The story of the car is that a previous owner did the modifications to the car. The “body kit” came from two MG ZR’s, which were probably wrote off by being boiled alive or being thrown in to a hedge. They then stuck a 1.6 litre K-Series in to it along with the obligatory Max Power/Fast Car air induction apperatus, and that made the car “rapid” as the then owner said. But to me, the most interesting point of this particular car was the interior.
The previous owner had extended the modifications to the interior. They included the steering wheel and instrument cluster from an MG ZR. But the seats? All of it came from a Rover Streetwise. That meant it had half leather seats, and four of them. The rear seat split in to two visible seats with a plastic bit of trim down the middle – perfect for the Lada project. It also made me smile that this car had the same Blaupunkt stereo my first car had. I absolutely hated that head unit, but the car it was in was great.
But how does it drive?
This is an odd article, as it’s the only time I’ve bought a working car to break for parts for another car. But that doesn’t mean I didn’t give it a good thrashing to see whether the Rover 25 was any good.

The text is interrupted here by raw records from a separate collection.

-- ==== Sys2Proof/Laws/KeepsSails.lean ====
section
/-! SUPPORT. The operations of Sys2Proof/Machine/Sails.lean keep (see Sys2Proof/Laws/KeepsBase.lean). -/

namespace Sys2Proof.Machine

theorem State.sailHazard_keeps {ks : List Kind} {s₀ s : State} (hk : Keeps ks s₀ s) (hs : Kind.Sub [.regs, .progs, .yards, .events] ks)
    {p : Nat} {m : Nat} {y : Nat} {n : Nat} {cause : Nat} : Keeps ks s₀ (State.sailHazard s p m y n cause) := by
  unfold State.sailHazard
  try dsimp only
  repeat' with_reducible first
      | exact hk | exact Kind.Sub.mono rfl hs | apply Keeps.ite | apply State.put_keeps | apply State.setBits_keeps
      | apply State.raise_keeps | apply State.setSail_keeps | refine State.firstRecord_keeps ?_ (Kind.Sub.mono rfl hs) (fun s hk => ?_)
      | apply State.unitFault_keeps | assumption | apply Keeps.other | exact Or.inl (Kind.Sub.mem hs rfl) | exact Or.inr rfl

theorem State.putSail_keeps {ks : List Kind} {s₀ s : State} (hk : Keeps ks s₀ s) (hs : Kind.Sub [.regs] ks)
    {m : Nat} {y : Nat} {n : Nat} {lo : Nat} {w : Nat} {v : Nat} : Keeps ks s₀ (State.putSail s m y n lo w v) := by
  unfold State.putSail
  try dsimp only
  repeat' with_reducible first
      | exact hk | exact Kind.Sub.mono rfl hs | apply State.put_keeps | assumption

theorem State.flipSail_keeps {ks : List Kind} {s₀ s : State} (hk : Keeps ks s₀ s) (hs : Kind.Sub [.regs] ks)
    {m : Nat} {y : Nat} {n : Nat} : Keeps ks s₀ (State.flipSail s m y n) := by
  unfold State.flipSail
  try dsimp only
  repeat' with_reducible first
      | exact hk | exact Kind.Sub.mono rfl hs | apply Keeps.ite | apply State.putSail_keeps | assumption

theorem State.pushVector_keeps {ks : List Kind} {s₀ s : State} (hk : Keeps ks s₀ s) (hs : Kind.Sub [.yards, .free] ks)
    {m : Nat} {y : Nat} {n : Nat} {r : SailRun} {j : Nat} : Keeps ks s₀ (State.pushVector s m y n r j) := by
  unfold State.pushVector
  try dsimp only
  repeat' with_reducible first
      | exact hk | exact Kind.Sub.mono rfl hs | apply Keeps.ite | apply State.takeFree_keeps | apply State.setSail_keeps | assumption
      | apply Keeps.other | exact Or.inl (Kind.Sub.mem hs rfl) | exact Or.inr rfl

theorem State.issueVectors_keeps {ks : List Kind} {s₀ s : State} (hk : Keeps ks s₀ s) (hs : Kind.Sub [.regs, .mem, .ecc, .progs, .yards, .events, .power, .free] ks)
    {m : Nat} {y : Nat} {n : Nat} {r : SailRun} : Keeps ks s₀ (State.issueVectors s m y n r) := by
  unfold State.issueVectors
  try dsimp only
  repeat' with_reducible first
      | exact hk | exact Kind.Sub.mono rfl hs | apply Keeps.ite | apply State.setSail_keeps | apply State.lineReads_keeps
      | apply State.seqAccess_keeps | apply State.pushVector_keeps | refine Keeps.foldl (fun s x hk => ?_) _ ?_ | assumption
      | apply Keeps.other | exact Or.inl (Kind.Sub.mem hs rfl) | exact Or.inr rfl

theorem State.showRun_keeps {ks : List Kind} {s₀ s : State} (hk : Keeps ks s₀ s) (hs : Kind.Sub [.regs] ks)
    {m : Nat} {y : Nat} {n : Nat} {r : SailRun} {flip : Bool} : Keeps ks s₀ (State.showRun s m y n r flip) := by
  unfold State.showRun
  try dsimp only
  repeat' with_reducible first
      | exact hk | exact Kind.Sub.mono rfl hs | apply Keeps.ite | apply State.put_keeps | assumption | split | apply Keeps.other
      | exact Or.inl (Kind.Sub.mem hs rfl) | exact Or.inr rfl

theorem State.startRun_keeps {ks : List Kind} {s₀ s : State} (hk : Keeps ks s₀ s) (hs : Kind.Sub [.regs, .mem, .ecc, .progs, .yards, .events, .power, .free] ks)
    {c : EngCmd} {m : Nat} {y : Nat} {n : Nat} {mode : Mode} {atype : Nat} {flip : Bool} {bcast : Bool} {first : Bool} {act : Slice} {count : Nat} {entry : Nat} {tags : List TagUse} : Keeps ks s₀ (State.startRun s c m y n mode atype flip bcast first act count entry tags) := by
  unfold State.startRun
  try dsimp only
  repeat' with_reducible first
      | exact hk | exact Kind.Sub.mono rfl hs | apply Keeps.ite | apply State.sailHazard_keeps | apply State.putSail_keeps
      | apply State.flipSail_keeps | apply State.issueVectors_keeps | apply State.showRun_keeps | assumption

theorem State.runStep_keeps {ks : List Kind} {s₀ s : State} (hk : Keeps ks s₀ s) (hs : Kind.Sub [.regs, .mem, .ecc, .progs, .yards, .events, .power, .free] ks)
    {m : Nat} {y : Nat} {n : Nat} : Keeps ks s₀ (State.runStep s m y n) := by
  unfold State.runStep
  try dsimp only
  repeat' with_reducible first
      | exact hk | exact Kind.Sub.mono rfl hs | apply Keeps.ite | apply State.setSail_keeps | apply State.issueVectors_keeps | assumption
      | split | apply Keeps.other | exact Or.inl (Kind.Sub.mem hs rfl) | exact Or.inr rfl

theorem State.countVectors_keeps {ks : List Kind} {s₀ s : State} (hk : Keeps ks s₀ s) (hs : Kind.Sub [.regs] ks)
    {m : Nat} {y : Nat} {n : Nat} : Keeps ks s₀ (State.countVectors s m y n) := by
  unfold State.countVectors
  try dsimp only
  repeat' with_reducible first
      | exact hk | exact Kind.Sub.mono rfl hs | apply Keeps.ite | apply State.perf_keeps | refine Keeps.foldl (fun s x hk => ?_) _ ?_
      | assumption

theorem State.leaveF_keeps {ks : List Kind} {s₀ s : State} (hk : Keeps ks s₀ s) (hs : Kind.Sub [.yards] ks)
    {m : Nat} {y : Nat} {n : Nat} {v : SailVec} : Keeps ks s₀ (State.leaveF s m y n v) := by
  unfold State.leaveF
  try dsimp only
  repeat' with_reducible first
      | exact hk | exact Kind.Sub.mono rfl hs | apply State.setSail_keeps | apply State.setBoom_keeps | assumption | split
      | apply Keeps.other | exact Or.inl (Kind.Sub.mem hs rfl) | exact Or.inr rfl

theorem State.slotF_keeps {ks : List Kind} {s₀ s : State} (hk : Keeps ks s₀ s) (hs : Kind.Sub [.regs, .progs, .yards, .events] ks)
    {m : Nat} {y : Nat} {n : Nat} {own : Option SailVec} {got : Option SailVec} : Keeps ks s₀ (State.slotF s m y n own got) := by
  unfold State.slotF
  try dsimp only
  repeat' with_reducible first
      | exact hk | exact Kind.Sub.mono rfl hs | apply Keeps.ite | apply State.sailHazard_keeps | apply State.leaveF_keeps | assumption
      | split

theorem State.stageStep_keeps {ks : List Kind} {s₀ s : State} (hk : Keeps ks s₀ s) (hs : Kind.Sub [.regs, .progs, .yards, .events] ks)
    {m : Nat} {y : Nat} {n : Nat} : Keeps ks s₀ (State.stageStep s m y n) := by
  unfold State.stageStep
  try dsimp only
  repeat' with_reducible first
      | exact hk | exact Kind.Sub.mono rfl hs | apply Keeps.ite | apply State.setSail_keeps | apply State.slotF_keeps | assumption
      | apply Keeps.other | exact Or.inl (Kind.Sub.mem hs rfl) | exact Or.inr rfl

theorem State.beginLoad_keeps {ks : List Kind} {s₀ s : State} (hk : Keeps ks s₀ s) (hs : Kind.Sub [.regs, .yards] ks)
    {c : EngCmd} {m : Nat} {y : Nat} {n : Nat} {kind : LoadKind} {base : Nat} {cycles : Nat} {tags : List TagUse} : Keeps ks s₀ (State.beginLoad s c m y n kind base cycles tags) := by
  unfold State.beginLoad
  try dsimp only
  repeat' with_reducible first
      | exact hk | exact Kind.Sub.mono rfl hs | apply State.setSail_keeps | apply State.putSail_keeps | assumption | apply Keeps.other
      | exact Or.inl (Kind.Sub.mem hs rfl) | exact Or.inr rfl

theorem State.readTileRow_keeps {ks : List Kind} {s₀ s : State} (hk : Keeps ks s₀ s) (hs : Kind.Sub [.regs, .mem, .ecc, .progs, .yards, .events, .power] ks)
    {m : Nat} {y : Nat} {n : Nat} {ld : SailLoad} {c4 : Bool} {r : Nat} : Keeps ks s₀ (State.readTileRow s m y n ld c4 r) := by
  unfold State.readTileRow
  try dsimp only
  repeat' with_reducible first
      | exact hk | exact Kind.Sub.mono rfl hs | apply Keeps.ite | apply State.setSail_keeps | apply State.lineReads_keeps
      | apply State.seqAccess_keeps | assumption | apply Keeps.other | exact Or.inl (Kind.Sub.mem hs rfl) | exact Or.inr rfl

theorem State.writeTileRow_keeps {ks : List Kind} {s₀ s : State} (hk : Keeps ks s₀ s) (hs : Kind.Sub [.yards] ks)
    {m : Nat} {y : Nat} {n : Nat} {ld : SailLoad} {c4 : Bool} {c8 : Bool} {r : Nat} : Keeps ks s₀ (State.writeTileRow s m y n ld c4 c8 r) := by
  unfold State.writeTileRow
  try dsimp only
  repeat' with_reducible first
      | exact hk | exact Kind.Sub.mono rfl hs | apply State.setSail_keeps | assumption | apply Keeps.other
      | exact Or.inl (Kind.Sub.mem hs rfl) | exact Or.inr rfl

theorem State.writeTable_keeps {ks : List Kind} {s₀ s : State} (hk : Keeps ks s₀ s) (hs : Kind.Sub [.yards] ks)
    {m : Nat} {y : Nat} {n : Nat} {ld : SailLoad} {weight : Bool} {cbk : Nat} {k_ : Nat} : Keeps ks s₀ (State.writeTable s m y n ld weight cbk k_) := by
  unfold State.writeTable
  try dsimp only
  repeat' with_reducible first
      | exact hk | exact Kind.Sub.mono rfl hs | apply Keeps.ite | apply State.setSail_keeps | assumption | apply Keeps.other
      | exact Or.inl (Kind.Sub.mem hs rfl) | exact Or.inr rfl

theorem State.copyTable_keeps {ks : List Kind} {s₀ s : State} (hk : Keeps ks s₀ s) (hs : Kind.Sub [.yards] ks)
    {m : Nat} {y : Nat} {n : Nat} {weight : Bool} : Keeps ks s₀ (State.copyTable s m y n weight) := by
  unfold State.copyTable
  try dsimp only
  repeat' with_reducible first
      | exact hk | exact Kind.Sub.mono rfl hs | apply Keeps.ite | apply State.setSail_keeps | assumption | apply Keeps.other
      | exact Or.inl (Kind.Sub.mem hs rfl) | exact Or.inr rfl

theorem State.loadWork_keeps {ks : List Kind} {s₀ s : State} (hk : Keeps ks s₀ s) (hs : Kind.Sub [.regs, .mem, .ecc, .progs, .yards, .events, .power] ks)
    {m : Nat} {y : Nat} {n : Nat} {k_ : Nat} {ld : SailLoad} : Keeps ks s₀ (State.loadWork s m y n k_ ld) := by
  unfold State.loadWork
  try dsimp only
  repeat' with_reducible first
      | exact hk | exact Kind.Sub.mono rfl hs | apply Keeps.ite | apply State.lineReads_keeps | apply State.seqAccess_keeps
      | apply State.readTileRow_keeps | apply State.writeTileRow_keeps | apply State.writeTable_keeps | apply State.copyTable_keeps
      | assumption | split

theorem State.loadStep_keeps {ks : List Kind} {s₀ s : State} (hk : Keeps ks s₀ s) (hs : Kind.Sub [.regs, .mem, .ecc, .progs, .yards, .events, .power] ks)
    {m : Nat} {y : Nat} {n : Nat} : Keeps ks s₀ (State.loadStep s m y n) := by
  unfold State.loadStep
  try dsimp only
  repeat' with_reducible first
      | exact hk | exact Kind.Sub.mono rfl hs | apply State.loadWork_keeps | assumption | split

theorem State.startLoad_keeps {ks : List Kind} {s₀ s : State} (hk : Keeps ks s₀ s) (hs : Kind.Sub [.regs, .mem, .ecc, .progs, .yards, .events, .power] ks)
    {c : EngCmd} {m : Nat} {y : Nat} {n : Nat} {c4 : Bool} {wt : Slice} {tags : List TagUse} : Keeps ks s₀ (State.startLoad s c m y n c4 wt tags) := by
  unfold State.startLoad
  try dsimp only
  repeat' with_reducible first
      | exact hk | exact Kind.Sub.mono rfl hs | apply Keeps.ite | apply State.putSail_keeps | apply State.beginLoad_keeps
      | apply State.loadStep_keeps | assumption

theorem State.startTable_keeps {ks : List Kind} {s₀ s : State} (hk : Keeps ks s₀ s) (hs : Kind.Sub [.regs, .mem, .ecc, .progs, .yards, .events, .power] ks)
    {c : EngCmd} {m : Nat} {y : Nat} {n : Nat} {weight : Bool} {cbk : Nat} {tags : List TagUse} : Keeps ks s₀ (State.startTable s c m y n weight cbk tags) := by
  unfold State.startTable
  try dsimp only
  repeat' with_reducible first
      | exact hk | exact Kind.Sub.mono rfl hs | apply State.beginLoad_keeps | apply State.loadStep_keeps | assumption

theorem State.startCopy_keeps {ks : List Kind} {s₀ s : State} (hk : Keeps ks s₀ s) (hs : Kind.Sub [.regs, .mem, .ecc, .progs, .yards, .events, .power] ks)
    {c : EngCmd} {m : Nat} {y : Nat} {n : Nat} {weight : Bool} : Keeps ks s₀ (State.startCopy s c m y n weight) := by
  unfold State.startCopy
  try dsimp only
  repeat' with_reducible first
      | exact hk | exact Kind.Sub.mono rfl hs | apply State.beginLoad_keeps | apply State.loadStep_keeps | assumption

theorem State.finishLoad_keeps {ks : List Kind} {s₀ s : State} (hk : Keeps ks s₀ s) (hs : Kind.Sub [.regs, .yards] ks)
    {m : Nat} {y : Nat} {n : Nat} {ld : SailLoad} : Keeps ks s₀ (State.finishLoad s m y n ld) := by
  unfold State.finishLoad
  try dsimp only
  repeat' with_reducible first
      | exact hk | exact Kind.Sub.mono rfl hs | apply Keeps.ite | apply State.setSail_keeps | apply State.putSail_keeps | assumption
      | split | apply Keeps.other | exact Or.inl (Kind.Sub.mem hs rfl) | exact Or.inr rfl

theorem State.sailsStep_keeps {ks : List Kind} {s₀ s : State} (hk : Keeps ks s₀ s) (hs : Kind.Sub [.regs, .mem, .ecc, .progs, .yards, .events, .power, .free] ks)
    {m : Nat} {y : Nat} : Keeps ks s₀ (State.sailsStep s m y) := by
  unfold State.sailsStep
  try dsimp only
  repeat' with_reducible first
      | exact hk | exact Kind.Sub.mono rfl hs | apply State.runStep_keeps | apply State.countVectors_keeps | apply State.stageStep_keeps
      | apply State.loadStep_keeps | refine Keeps.foldl (fun s x hk => ?_) _ ?_ | assumption

end Sys2Proof.Machine
end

First impressions of this car is that it’s quite squat with well behaved suspension. It didn’t roll like a dingy during an Atlantic storm, it didn’t try to break my back when going over bumps. The car was stable around town and on country roads that took me home. The car felt planted and confident going around corners of all sorts. I don’t know whether this car has uprated suspension or not, but it impressed me nonetheless.
The gearbox, while nice enough, just doesn’t like 2nd gear. As I drove it and slipped it in to 2nd, it’d spit the gear stick straight back out. Not ideal really, especially on a roundabout in the rain. Although it got the heart pumping fast, so at least it showed me I wasn’t dead.
I’m writing this after picking up the car from the previous owner and driving it to my house. So that should tell you that the brakes do indeed work. They would, however, benefit from new brake fluid and just a general check. If I were inclined to use this as a daily driver, obviously.
Well this was never going to be a long term thing. It was bought to do one job and one job only. It was bought to provide a Lada an engine, an interior, and a few other bits and bobs. And that’s exactly what it’s going to do. It’ll then be broken up and sold off to recoup the out lay on this. Who knows, it may pay for a vinyl roof.